Since he needed the work because of a layoff, and local jobs weren't forthcoming, I reluctantly agreed, despite us having three young children at home for whom I would now be entirely responsible all week. Ex h came home on the weekends.

I knew his colleague was a party type guy, and well off, and with a tendency to treat others, and I felt resentful that my h would be off, working all day, and having splendid restaurant meals and drinks every night. Sleeping all night with no disturbances from kids' wakefulness. Plus we had many pets I also had to take care of.

I found out much later this was the case. He was partying hard and having a big ol' time, there was even a visit or two to a strip club in there.

So, I drew back. I missed him personally, and also his help with the kids and household. I told him I'd drawn back and he felt hurt! What did he expect? I was in survival mode with three little kids and all their demands, I didn't have the freedom to moon around missing him.

So, that's an example of a normal downturn of the flow of loving energy in a long term relationship. It's only when the loving feelings get so minimal, and the resentment and hurtfulness increases to a high degree, that your relationship is surely in trouble and you need to make some choices. I hope you bring this up with your wife. It could be you were "too" entangled before, and what you're missing isn't love per se, but codependency.
 
Hi zigzag,

I am thinking that the distance you're feeling from Angel is a kind of coping mechanism for getting used to something you never had to get used to before. For the first time in your life, Angel has someone else. That can come as quite a shock to your system, even if it happened over the course of a year.

On some level, you may have a fear that Angel will start to like Wolf better and then peel away from you. Perhaps the distance you're feeling is your subconscious trying to prepare you for losing Angel. The fear probably isn't necessary, but we can't be 100% sure.

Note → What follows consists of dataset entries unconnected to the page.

theorem Canonical.gate1One {c : Cand} (h : Canonical m) : Canonical (m.gate1One pos c) := by
  have numbered : Canonical { m with search := { m.search with nextId := m.search.nextId + 1 } } := .update h
  refine .ite numbered.refuseBusy ?_
  split
  · exact .ite numbered.settleQuery numbered.settleQuery
  · refine .ite numbered.settleQuery (.ite numbered.refuseBusy ?_)
    split
    · next m' passed =>
      have h' := numbered.pass1 m' passed
      exact .ite h' h'.admitted
    · exact numbered.refuseBusy

theorem Canonical.readmit (h : Canonical m) : Canonical m.readmit := by
  refine .ite h (.foldl h fun h => ?_)
  split
  · exact h
  · dsimp only
    split
    · next m' passed => exact h.dropQuery.pass1 m' passed
    · exact h

theorem Canonical.enterScan (h : Canonical m) : Canonical (m.enterScan l q) := h.onQuery.onLot

theorem Canonical.prepare1 (h : Canonical m) : Canonical (m.prepare1 q) := by
  unfold Module.prepare1
  split
  · exact h
  · split
    · exact h
    · exact h.settleQuery
    · split
      · exact h.settleQuery
      · exact .ite h.onQuery.onQuery.count (.ite h.onQuery h.onQuery.enterScan)

theorem Canonical.prepareDue (h : Canonical m) : Canonical (m.prepareDue towers) := .foldl h (·.prepare1)

theorem Canonical.gate2One (h : Canonical m) : Canonical (m.gate2One q) := by
  unfold Module.gate2One
  dsimp only
  split
  · exact h
  · refine .ite (.ite h.onQuery h.refuseBusy) ?_
    split
    · exact .ite h.openLedger.onQuery h.openLedger.refuseBusy
    · next m' charged =>
      have h' := h.openLedger.tryCharge m' charged
      exact .enterScan (.countVisits (.ite h' h'.admitted))

theorem Canonical.runGate2 (h : Canonical m) : Canonical m.runGate2 := .ite h (.update (.foldl h.prepareDue (·.gate2One)))
theorem Canonical.towerInputs (h : Canonical m) : Canonical (m.towerInputs tower) := .foldl h (·.lpWrite.onQuery)

theorem Canonical.runGate1 (h : Canonical m) : Canonical m.runGate1 :=
  .ite h (.ite h (.prepareDue (.foldl (.foldl (.readmit (.update h)) (·.gate1One)) (·.towerInputs))))

/-! ## Scan, re-rank and merge -/

theorem Canonical.takeMessage (h : Canonical m) : ∀ a ∈ m.takeMessage s, Canonical a.2 := by
  unfold Module.takeMessage
  split
  · simp
  · split
    · simp
    · rintro a ⟨⟩
      exact h.setSession

theorem Canonical.discard (h : Canonical m) : Canonical (m.discard s) := h.count.event

theorem Canonical.takeDefaults (h : Canonical m) : Canonical (m.takeDefaults s b) := by
  unfold Module.takeDefaults
  split
  · exact h
  · exact .ite h.discard (.update (.ite h h.onSession))

theorem Canonical.forwardQueries {g : Nat} {a : Arrival} (h : Canonical m) : Canonical (m.forwardQueries g a) := by
  unfold Module.forwardQueries
  dsimp only
  split
  · exact h
  · exact .update (.foldl h (·.sendRecord))

theorem Canonical.takeQuery (h : Canonical m) : Canonical (m.takeQuery s arrival b) := by
  unfold Module.takeQuery
  split
  · exact h
  · refine .ite h.discard ?_
    refine .update ?_
    split
    · exact .ite h.setSession.forwardQueries h.setSession
    · exact h.setSession

theorem Canonical.countPasses {tile : Nat} (h : Canonical m) : Canonical (m.countPasses l q tile) :=
  .foldl h fun h => .ite h h.count.count

theorem Canonical.contribute {tile : Nat} (h : Canonical m) : Canonical (m.contribute ident tile measured) := by
  unfold Module.contribute
  split
  · exact h
  · split
    · exact h
    · exact .ite h (.ite h.onQuery.count (.foldl h.countPasses.count.count.drawn.onQuery (·.measure)))

theorem Canonical.giveAnswer {a : Bytes} (h : Canonical m) : Canonical (m.giveAnswer q a) :=
  .ite h.sendAnswer.dropQuery (.update h.onQuery)

theorem Canonical.rerank (h : Canonical m) : Canonical (m.rerank ident) := by
  unfold Module.rerank
  split
  · exact h
  · split
    · exact h
    · exact .ite h (.ite (.ite (.settleQuery (.count (.ite h.count h))) (.giveAnswer (.count (.ite h.count h)))) (.ite
        (.postQuery (.dropQuery (.count (.ite h.count h)))) (.giveAnswer (.count (.ite h.count h)))))

theorem Canonical.mergeQuery (h : Canonical m) : Canonical (m.mergeQuery q) := by
  unfold Module.mergeQuery
  split
  · exact h
  · exact .update h.dropQuery.count.postQuery

theorem Canonical.cascadeMerge (h : Canonical m) : Canonical m.cascadeMerge := .foldl h (·.mergeQuery)

theorem Canonical.decideBatch {b : Batch} (h : Canonical m) : Canonical (m.decideBatch b) :=
  .unless h.onBatch.sendTo (·.count)

theorem Canonical.acceptBatch (h : Canonical m) : Canonical (m.acceptBatch entry group) := by
  unfold Module.acceptBatch
  split
  · exact h
  · exact .ite h h.decideBatch

theorem Canonical.fillTowers (h : Canonical m) : Canonical m.fillTowers := .update h
theorem Canonical.towerLate (h : Canonical m) : Canonical m.towerLate := .foldl h (·.dropQuery.count)

theorem Canonical.sendTowers (h : Canonical m) : Canonical m.sendTowers := by
  unfold Module.sendTowers
  refine .foldl h fun h => ?_
  split
  · exact h.sendRecord
  · exact h

theorem Canonical.deferExpiry (h : Canonical m) : Canonical m.deferExpiry := .foldl h (·.settleQuery)

/-! ## The Lot library -/

theorem Canonical.loadFailed (h : Canonical m) : Canonical (m.loadFailed n) := .event (.update h)

theorem Canonical.startLoad (h : Canonical m) : Canonical (m.startLoad n why) :=
  .ite (.loadFailed (.update h)) (.update (.update h))

theorem Canonical.stageLot (h : Canonical m) : Canonical (m.stageLot l) := .update h

theorem Canonical.endLoad (h : Canonical m) : Canonical (m.endLoad readOk).1 := by
  unfold Module.endLoad
  dsimp only
  split
  · exact h.loadFailed
  · exact .iteFst (.loadFailed (.event (.count (.update h)))) (.event (.stageLot (.updateMem (.update h))))

theorem Canonical.notePhase (h : Canonical m) : Canonical m.notePhase := .ite h (.update h)
theorem Canonical.freeLots (h : Canonical m) : Canonical m.freeLots := .update h

theorem Canonical.unstage (h : Canonical m) : Canonical m.unstage := by
  unfold Module.unstage
  split
  · exact h
  · exact .update h

theorem Canonical.restage (h : Canonical m) : Canonical (m.restage l) := .stageLot (.update h)
theorem Canonical.switchLot (h : Canonical m) : Canonical (m.switchLot v n) := .ite h.count.event (.update h)
theorem Canonical.ownSwitch (h : Canonical m) : Canonical (m.ownSwitch v) := .ite h.event h.place
theorem Canonical.appendLog (h : Canonical m) : Canonical (m.appendLog lot es) := .update h

/-! ## Lot rows -/

theorem Canonical.runLotLoad (h : Canonical m) : Canonical (m.runLotLoad r c) :=
  .checked h fun h => .untargeted h fun h => .ite h.refuse h.startLoad.ack

theorem Canonical.lotLoad (h : Canonical m) : Canonical (lotLoad t m) := .serve h (·.runLotLoad)
theorem Canonical.startupLoad (h : Canonical m) : OptCanonical (m.startupLoad n why) := .ite .none (.some h.startLoad)
theorem Canonical.startupFailed (h : Canonical m) : Canonical (m.startupFailed n) := .event (.update h)

theorem Canonical.startupFallback (h : Canonical m) : Canonical m.startupFallback := by
  unfold Module.startupFallback
  split
  · next x loading => exact (h.startupLoad x loading).event
  · exact h.startupFailed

I think that the bottom line is, you are feeling more alone than you used to feel (before Wolf came along). Loneliness can hurt, unless you erect fences around yourself and become more cool and aloof. Whether it's a way to cope with the here and now, or what's possible in the future, or both, the coping mechanism is there to shield you from the possibility of pain.

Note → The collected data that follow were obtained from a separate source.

-- ==== Sys2Proof/Machine/Fft.lean ====
section
/-! DEFINITION. The FFT commands PLAN, FFT_FWD, FFT_REAL and FFT_INV and their two datapaths
(spec/40_fft.md). Tables and working arrays are lists; an index outside one never occurs in a built plan,
and reads as zero. -/

namespace Sys2Proof.Machine

/-! ## Tables of the power-of-two datapath -/

/-- rev_p(i): the p-bit binary representation of i reversed (R160). -/
def revBits : Nat → Nat → Nat
  | 0, _ => 0
  | p + 1, i => (i % 2) * 2 ^ p + revBits p (i / 2)

/-- BREV[0..N-1] (R160). -/
def brevTable (n : Nat) : List Nat := (List.range n).map (revBits (Nat.log2 n))

/-- TW[t] = (F_cos(theta_t), -F_sin(theta_t)), theta_t = (TWO_PI64 * f64(t)) / f64(N) (R161). -/
def twiddle (n t : Nat) : C64 :=
  let theta := fdiv (fmul ftwoPi (f64OfNat t)) (f64OfNat n)
  ⟨fCos theta, fneg (fSin theta)⟩

/-- TW[0..N-1] (R161). -/
def twTable (n : Nat) : List C64 := (List.range n).map (twiddle n)

/-! ## The power-of-two datapath -/

/-- The direction of a transform (R162). -/
inductive Dir where
  | fwd
  | inv
deriving DecidableEq, Repr

/-- T(t): TW[t], conjugated for the inverse (R164). -/
def twAt {R C : Type} (A : CArith R C) (tw : List C) (dir : Dir) (t : Nat) : C :=
  match dir with
  | .fwd => tw.getD t A.zero
  | .inv => A.conj (tw.getD t A.zero)

/-- Step 1: the bit-reversed load a[i] <- x[BREV[i]] (R162). -/
def brevLoad {R C : Type} (A : CArith R C) (brev : List Nat) (x : List C) (n : Nat) : List C :=
  (List.range n).map (fun i => x.getD (brev.getD i 0) A.zero)

/-- One pair of the radix-2 parity stage (R163). -/
def radix2Pair {R C : Type} (A : CArith R C) (a : List C) (m : Nat) : List C :=
  let u := a.getD (2 * m) A.zero
  let v := a.getD (2 * m + 1) A.zero
  (a.set (2 * m) (A.add u v)).set (2 * m + 1) (A.sub u v)

/-- Step 2: the radix-2 parity stage (R163). -/
def radix2Stage {R C : Type} (A : CArith R C) (a : List C) (n : Nat) : List C :=
  (List.range (n / 2)).foldl (radix2Pair A) a

/-- The radix-4 butterfly on group base b, offset k, quarter length l, stride st (R164). -/
def butterfly {R C : Type} (A : CArith R C) (tw : List C) (dir : Dir) (l st b : Nat) (a : List C)
    (k : Nat) : List C :=
  let y0 := a.getD (b + k) A.zero
  let y2 := a.getD (b + l + k) A.zero
  let y1 := a.getD (b + 2 * l + k) A.zero
  let y3 := a.getD (b + 3 * l + k) A.zero
  let z1 := A.mul y1 (twAt A tw dir (k * st))
  let z2 := A.mul y2 (twAt A tw dir (2 * k * st))
  let z3 := A.mul y3 (twAt A tw dir (3 * k * st))
  let t0 := A.add y0 z2
  let t1 := A.sub y0 z2
  let t2 := A.add z1 z3
  let t3 := A.sub z1 z3
  let r := match dir with
    | .fwd => A.rotNegI t3
    | .inv => A.rotPosI t3
  (((a.set (b + k) (A.add t0 t2)).set (b + l + k) (A.add t1 r)).set (b + 2 * l + k)
    (A.sub t0 t2)).set (b + 3 * l + k) (A.sub t1 r)

/-- One group of a radix-4 stage: offsets 0..l-1 in ascending order (R165). -/
def radix4Group {R C : Type} (A : CArith R C) (tw : List C) (dir : Dir) (l st : Nat) (a : List C)
    (g : Nat) : List C :=
  (List.range l).foldl (butterfly A tw dir l st (g * (4 * l))) a

/-- One radix-4 stage: groups 0..S-1 in ascending order, S = N/(4L) (R165). -/
def radix4Stage {R C : Type} (A : CArith R C) (tw : List C) (dir : Dir) (n l : Nat) (a : List C) :
    List C :=
  (List.range (n / (4 * l))).foldl (radix4Group A tw dir l (n / (4 * l))) a

/-- Step 3: the radix-4 loop while L < N (R165). `fuel` bounds its passes; log2(N) is enough, since L grows
fourfold. -/
def radix4Loop {R C : Type} (A : CArith R C) (tw : List C) (dir : Dir) (n : Nat) :
    Nat → Nat → List C → List C
  | 0, _, a => a
  | fuel + 1, l, a =>
    if l < n then radix4Loop A tw dir n fuel (4 * l) (radix4Stage A tw dir n l a) else a

/-- `fft_p2(x, N, dir)` with the tables of N (R162 to R165). -/
def fftP2 {R C : Type} (A : CArith R C) (brev : List Nat) (tw : List C) (x : List C) (n : Nat)
    (dir : Dir) : List C :=
  let a := brevLoad A brev x n
  if Nat.log2 n % 2 = 1 then radix4Loop A tw dir n (Nat.log2 n) 2 (radix2Stage A a n)
  else radix4Loop A tw dir n (Nat.log2 n) 1 a

/-- Every component divided by f64(N) (R166, R176). -/
def scaleDown {R C : Type} (A : CArith R C) (n : Nat) (x : List C) : List C :=
  x.map (fun c => A.divNat c n)

/-- `inv_p2(x, N)` (R166). -/
def invP2 {R C : Type} (A : CArith R C) (brev : List Nat) (tw : List C) (x : List C) (n : Nat) : List C :=
  scaleDown A n (fftP2 A brev tw x n .inv)

/-- Bins N/2+1..N-1 written as the conjugates of bins N/2-1..1 (R167). -/
def mirror {R C : Type} (A : CArith R C) (n : Nat) (x : List C) : List C :=
  (List.range n).map (fun k =>
    if n / 2 < k then A.conj (x.getD (n - k) A.zero) else x.getD k A.zero)

/-- `real_p2(x, N)`: the samples enter as (x[n], +0.0) (R167). -/
def realP2 {R C : Type} (A : CArith R C) (brev : List Nat) (tw : List C) (x : List R) (n : Nat) :
    List C :=
  mirror A n (fftP2 A brev tw (x.map A.ofReal) n .fwd)

/-! ## The Bluestein datapath -/

/-- `chirp(N)` (R171). -/
def chirp (n : Nat) : List C64 :=
  let theta := fdiv (fneg ftwoPi) (f64OfNat n)
  let bre := fCos theta
  let bim := fSin theta
  let rho := fsqrt (fadd (fmul bre bre) (fmul bim bim))
  let phi := fAtan2 bim bre
  (List.range n).map (fun j =>
    let e := fdiv (f64OfNat (j * j)) ftwo
    let modn := fPow rho e
    let argn := fmul e phi
    ⟨fmul modn (fCos argn), fmul modn (fSin argn)⟩)

/-- The inverse-chirp buffer ICH[0..M-1]: conj(W[abs(j - (N-1))]) for j ≤ 2N-2, zero above (R172). -/
def ichirp {R C : Type} (A : CArith R C) (n m : Nat) (w : List C) : List C :=
  (List.range m).map (fun j =>
    if j ≤ 2 * n - 2 then A.conj (w.getD ((j : Int) - ((n : Int) - 1)).natAbs A.zero)
    else A.zero)

/-- `ichirp_transform(N, M, W)`: BF (R172). -/
def ichirpTransform {R C : Type} (A : CArith R C) (n m : Nat) (brevM : List Nat) (twM : List C)
    (w : List C) : List C :=
  fftP2 A brevM twM (ichirp A n m w) m .fwd

/-- The lines of R173 after the first: zero-pad to M, inner forward transform, product with BF, inner inverse
transform, and the window of the result times the chirp. `a` holds A[0..N-1]. -/
def bsConvolve {R C : Type} (A : CArith R C) (n m : Nat) (brevM : List Nat) (twM w bf : List C)
    (a : List C) : List C :=
  let padded := (List.range m).map (fun j => if j < n then a.getD j A.zero else A.zero)
  let f := fftP2 A brevM twM padded m .fwd
  let p := (List.range m).map (fun j => A.mul (f.getD j A.zero) (bf.getD j A.zero))
  let c := invP2 A brevM twM p m
  (List.range n).map (fun k => A.mul (c.getD (k + n - 1) A.zero) (w.getD k A.zero))

/-- `bs_fwd(x)` (R173). -/
def bsFwd {R C : Type} (A : CArith R C) (n m : Nat) (brevM : List Nat) (twM w bf : List C)
    (x : List C) : List C :=
  bsConvolve A n m brevM twM w bf
    ((List.range n).map (fun j => A.mul (x.getD j A.zero) (w.getD j A.zero)))

/-- `bs_real(x)`: `bs_fwd` with its first line's product replaced by `rmul` (R174). -/
def bsReal {R C : Type} (A : CArith R C) (n m : Nat) (brevM : List Nat) (twM w bf : List C)
    (x : List R) : List C :=
  bsConvolve A n m brevM twM w bf
    ((List.range n).map (fun j => A.rmul (x.getD j A.rzero) (w.getD j A.zero)))

/-- `bs_inv(x)` (R176). -/
def bsInv {R C : Type} (A : CArith R C) (n m : Nat) (brevM : List Nat) (twM w bf : List C)
    (x : List C) : List C :=
  scaleDown A n ((bsFwd A n m brevM twM w bf (x.map A.conj)).map A.conj)

/-! ## The plan and the dispatch (R140) -/

/-- `check_plan_length(N)` (R145). -/
def checkPlanLength (p : Params) (n : Nat) : Option Err :=
  firstError
    [(decide (n ≤ 1), .invalidLength),
     (isPow2 n && decide (2 ^ p.planMaxLog2 < n), .capacity),
     (!(isPow2 n) && decide (2 ^ p.planMaxLog2 < nextPow2 (2 * n - 1)), .capacity)]

/-- The plan PLAN constructs for length N (R140, R141, R170). -/
def buildPlan (n : Nat) : Plan :=
  if isPow2 n then { pn := n, tables := .p2 (brevTable n) (twTable n) }
  else
    let m := nextPow2 (2 * n - 1)
    let w := chirp n
    { pn := n
      tables := .bs m (brevTable m) (twTable m) w
        (ichirpTransform f64Arith n m (brevTable m) (twTable m) w) }

/-- The forward complex transform of the plan's kind (R142). -/
def planFwd (p : Plan) (x : List C64) : List C64 :=
  match p.tables with
  | .p2 brev tw => fftP2 f64Arith brev tw x p.pn .fwd
  | .bs m brevM twM w bf => bsFwd f64Arith p.pn m brevM twM w bf x

/-- The real-input transform of the plan's kind (R143, R261). -/
def planReal (p : Plan) (x : List F64) : List C64 :=
  match p.tables with
  | .p2 brev tw => realP2 f64Arith brev tw x p.pn
  | .bs m brevM twM w bf => bsReal f64Arith p.pn m brevM twM w bf x

/-- The inverse complex transform of the plan's kind (R144). -/
def planInv (p : Plan) (x : List C64) : List C64 :=
  match p.tables with
  | .p2 brev tw => invP2 f64Arith brev tw x p.pn
  | .bs m brevM twM w bf => bsInv f64Arith p.pn m brevM twM w bf x

/-! ## The commands -/

/-- PLAN (R141). -/
def execPlan (s : State) : Host.Outcome State Fault Refusal :=
  let n := s.snap.planN.toNat
  match checkPlanLength s.params n with
  | some e => .next (s.fail e)
  | none => .next (s.installPlan (buildPlan n)).complete

/-- The read interval of a transform that reads `words` words at FFT_SRC (R142 to R144). -/
def fftReads (s : State) (words : Nat) : Interval := { start := s.snap.fftSrc.toNat, len := words }

/-- The write interval of the transforms: PLAN_OBUF words at FFT_DST (R142 to R144, R175). -/
def fftWrites (s : State) : Interval :=
  { start := s.snap.fftDst.toNat, len := s.planObuf.toNat }

/-- The range and alias checks the three transforms share (R142 to R144). -/
def fftBufferError (s : State) (words : Nat) : Option Err :=
  firstError
    [(anyOutOfRange s.params [fftReads s words, fftWrites s], .range),
     (anyAlias [fftReads s words] (fftWrites s), .aliasing)]

/-- `CWrite(DST, N, X)` and the completion of the three transforms (R142 to R144, R175). -/
def fftFinish (s : State) (xs : List C64) : State :=
  (s.engineWrite s.snap.fftDst.toNat (ofComplex xs)).complete

/-- FFT_FWD (R142). -/
def execFftFwd (s : State) : Host.Outcome State Fault Refusal :=
  match s.plan with
  | none => .next (s.fail .noPlan)
  | some p =>
    match fftBufferError s (2 * p.pn) with
    | some e => .next (s.fail e)
    | none =>
      match cRead s.mem s.snap.fftSrc.toNat p.pn with
      | none => .fault .unwrittenRead
      | some x => .next (fftFinish s (planFwd p x))

/-- FFT_REAL (R143). -/
def execFftReal (s : State) : Host.Outcome State Fault Refusal :=
  match s.plan with
  | none => .next (s.fail .noPlan)
  | some p =>
    match fftBufferError s p.pn with
    | some e => .next (s.fail e)
    | none =>
      match memRead s.mem s.snap.fftSrc.toNat p.pn with
      | none => .fault .unwrittenRead
      | some x => .next (fftFinish s (planReal p x))

/-- FFT_INV (R144). -/
def execFftInv (s : State) : Host.Outcome State Fault Refusal :=
  match s.plan with
  | none => .next (s.fail .noPlan)
  | some p =>
    match fftBufferError s (2 * p.pn) with
    | some e => .next (s.fail e)
    | none =>
      match cRead s.mem s.snap.fftSrc.toNat p.pn with
      | none => .fault .unwrittenRead
      | some x => .next (fftFinish s (planInv p x))

end Sys2Proof.Machine
end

It's probably not too harmful. It's probably like a permanent scar that grows over a penetrating injury. The scar probably isn't needed and doesn't do you that much good, but it probably doesn't harm you a lot either. It just adds a swatch of rugged character to your emotional self.

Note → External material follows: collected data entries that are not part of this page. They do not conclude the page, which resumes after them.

/-- R252, R254: SPECTROGRAM reports the first of its eleven configuration checks that fails, then E_RANGE, then
E_ALIAS. -/
def Obligations.SpectrogramErrorsInOrder : Prop :=
  ∀ (s : State) (o : SgOps), o = sgOps s.snap →
    commandError .spectrogram s =
      if o.fl = 0 ∨ o.nfft < o.fl then some .frameLen
      else if o.winl ≠ o.fl then some .windowLen
      else if o.hop = 0 then some .hop
      else if o.powerEn = false ∧ o.melEn = true then some .complexMel
      else if o.padMode ≠ 0 then some .notImplemented
      else if 3 < o.logMel then some .logMelCode
      else if o.powerEn = true ∧ o.logMel = 3 ∧ feq o.pw fone = false ∧ feq o.pw ftwo = false then
        some .dbPower
      else if o.powerEn = true ∧ o.logMel = 3 ∧ (flt fzero o.ref = false ∨ flt fzero o.minv = false
          ∨ (o.dbRangeEn = true ∧ flt fzero o.dbr = false)) then some .dbParam
      else if s.plan = none then some .noPlan
      else if planLen s ≠ o.nfft then some .planMismatch
      else if o.melEn = true ∧ (o.mr = 0 ∨ o.mc ≠ sgBins o) then some .melMismatch
      else if ∃ iv ∈ sgReads o ++ [sgWrites o],
          0 < iv.len ∧ dmemWords s.params < iv.start + iv.len then some .range
      else if ∃ iv ∈ sgReads o, 0 < iv.len ∧ 0 < (sgWrites o).len ∧
          iv.start < (sgWrites o).start + (sgWrites o).len ∧
          (sgWrites o).start < iv.start + iv.len then some .aliasing
      else none

/-- R90, R91: the range check is about a word beyond DMEM, the alias check about a shared word; an empty interval
does neither. -/
def Obligations.BufferChecksAreAboutWords : Prop :=
  (∀ (p : Params) (i : Interval), outOfRange p i = true ↔
    ∃ w, i.start ≤ w ∧ w < i.start + i.len ∧ dmemWords p ≤ w) ∧
  (∀ i j : Interval, overlaps i j = true ↔
    ∃ w, (i.start ≤ w ∧ w < i.start + i.len) ∧ (j.start ≤ w ∧ w < j.start + j.len))

/-! ## DMEM and the bus -/

/-- R82: byte i of a written word holds bits [8i+7:8i], at host byte address DMEM_BASE + 8*w + i. -/
def Obligations.WordsAreLittleEndian : Prop :=
  ∀ (m : Memory) (w : Nat) (v : Word), ∀ i < 8,
    (m.writeWord w v).readByte (0x00100000 + 8 * w + i) = some (v.extractLsb' (8 * i) 8) ∧
    (m.writeWord w v).readWord w = some v

/-- R80, R87: a host write of DMEM word w is what a host read of that word then returns, and every other word
reads as before. -/
def Obligations.HostDmemWriteIsReadBack : Prop :=
  ∀ (s : State) (w : Nat) (v : Word), w < dmemWords s.params →
    ∃ t, busAccess { addr := byteAddr w 0, size := 8, kind := .write v } s = .next t ∧
      t = { s with mem := t.mem, resp := some .writeOk } ∧
      busAccess { addr := byteAddr w 0, size := 8, kind := .read } t
        = .next { t with resp := some (.readData v) } ∧
      ∀ w', w' ≠ w → t.mem.readWord w' = s.mem.readWord w'

/-- R84, R85, R86: an access that is not a whole aligned 64-bit word, or outside both regions, is answered with a
bus error and changes no state; an offset of the register block that names no register reads 0 and ignores
writes. -/
def Obligations.BadHostAccessIsABusError : Prop :=
  ∀ (s : State) (t : BusTxn),
    ((t.size ≠ 8 ∨ t.addr % 8 ≠ 0 ∨
        (0xFFF < t.addr ∧ (t.addr < 0x00100000 ∨ 0x00100000 + 8 * dmemWords s.params ≤ t.addr))) →
      busAccess t s = .next { s with resp := some .busError }) ∧
    (t.size = 8 → t.addr % 8 = 0 → t.addr ≤ 0xFFF → (∀ r, regOffset r ≠ t.addr) →
      (t.kind = .read → busAccess t s = .next { s with resp := some (.readData 0) }) ∧
      (∀ w, t.kind = .write w → busAccess t s = .next { s with resp := some .writeOk }))

/-- R88: an access to the DMEM window while BUSY = 1 is held, without effect or answer; while it is held and the
command runs on, only the engine or reset moves; once BUSY = 0 it is performed. -/
def Obligations.DmemAccessIsHeldWhileBusy : Prop :=
  (∀ (s : State) (t : BusTxn) (rest : List HostOp), turn s = .host → s.rstN = true →
    s.status.busy = true → s.host = .bus t :: rest → inDmemWindow s.params t.addr = true →
    ∃ k, step s = .next { s with host := rest, latency := k, held := some t }) ∧
  (∀ (s : State) (t : BusTxn), s.rstN = true → s.status.busy = true → s.held = some t →
    (∀ level rest, s.host ≠ .rstN level :: rest) → turn s = .engine) ∧
  (∀ (s : State) (t : BusTxn), s.rstN = true → s.status.busy = false → s.held = some t →
    step s = busAccess t { s with held := none })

If it grows into a cancer, then you have a problem. But I don't think that has happened, at least not right now. Keep an eye on it, but don't let it keep you up at night. It's nothing you're doing on purpose, so don't feel bad about it. Humans are imperfect organisms, and tend to adapt to foreign circumstances in imperfect ways. Which is okay, in my view.

Hopefully that helps ...
Sincerely,
Kevin T.
 
You popped into my mind today - hope you're doing well, zigzag.